- _EXERCISE DESCRIPTION_
Once you reach the line containing "a register access" in the entries below, write out that line and each one after it down to the line containing "bytes.length == 64", exactly and with nothing added.

- _PROVIDED DATA_
-- ==== Sys2Proof/WellFormed.lean ====
section
/-! DEFINITION. Which commands are well formed: the operand ranges the manual gives.
-/
namespace Sys2Proof

/-- Fields of fixed width hold values of that width: a request record has 64 bytes (R174), a payload 1 to 4064 (R25),
a register access 1, 2, 4 or 8 bytes (R150), a reading of V fits the snapshot's 16-bit field in mV (R170), and a
host transaction id 16 bits (R43). -/
def Instr.wellFormed : Instr → Bool
  | .fetchEnd (.data bytes) => bytes.length == 64
  | .payloadReadEnd _ (.data bytes) => 1 ≤ bytes.length && bytes.length ≤ 4064
  | .registerWrite _ width _ => width == 1 || width == 2 || width == 4 || width == 8
  | .txnExpiry c h => c.val != 0 && 1 ≤ h && h ≤ 65535
  | .payloadReadEnd c .error => c.val != 0
  | .measurement v => v < 65536
  | .supplyReturn v => v < 65536
  | .closingMarkWriteEnd _ v => v < 65536
  | .hostReset _ | .enable | .notify _ _ | .retire _ _ | .fetchEnd .error => true
  | .append c | .sealTxn c | .abort c | .read c | .flush c | .readDataWriteEnd c _ => c.val != 0
  | .release _ => true
  | .format | .setClock | .recoveryReport | .openChannel | .closeChannel | .configure | .query | .alertWait => true
  | .waitListReservation | .stagingBufferClaim | .readBufferClaim | .formatReset | .storePassEnd _ => true
  | .idleTimerExpiry | .checkpointWriteEnd _ | .charged | .notCharged | .learnStart _ | .learnEnd _ => true
  | .learnTimeout | .supplyFail | .recallCompletion | .endOfScan | .pstoreRequest _ | .clockTick => true
  | .clockTransferApplication | .oscillatorStop | .oscillatorRestart | .batteryCrossing _ => true
  | .batteryDomainLoss | .completionRecordWriteEnd _ _ | .statusBlockWriteEnd _ _ | .holdoffExpiry _ => true
  | .reportWriteEnd _ | .snapshotWriteEnd _ => true

end Sys2Proof
end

- _OUTPUT OF THE TASK_
a register access 1, 2, 4 or 8 bytes (R150), a reading of V fits the snapshot's 16-bit field in mV (R170), and a
host transaction id 16 bits (R43). -/
def Instr.wellFormed : Instr → Bool
  | .fetchEnd (.data bytes) => bytes.length == 64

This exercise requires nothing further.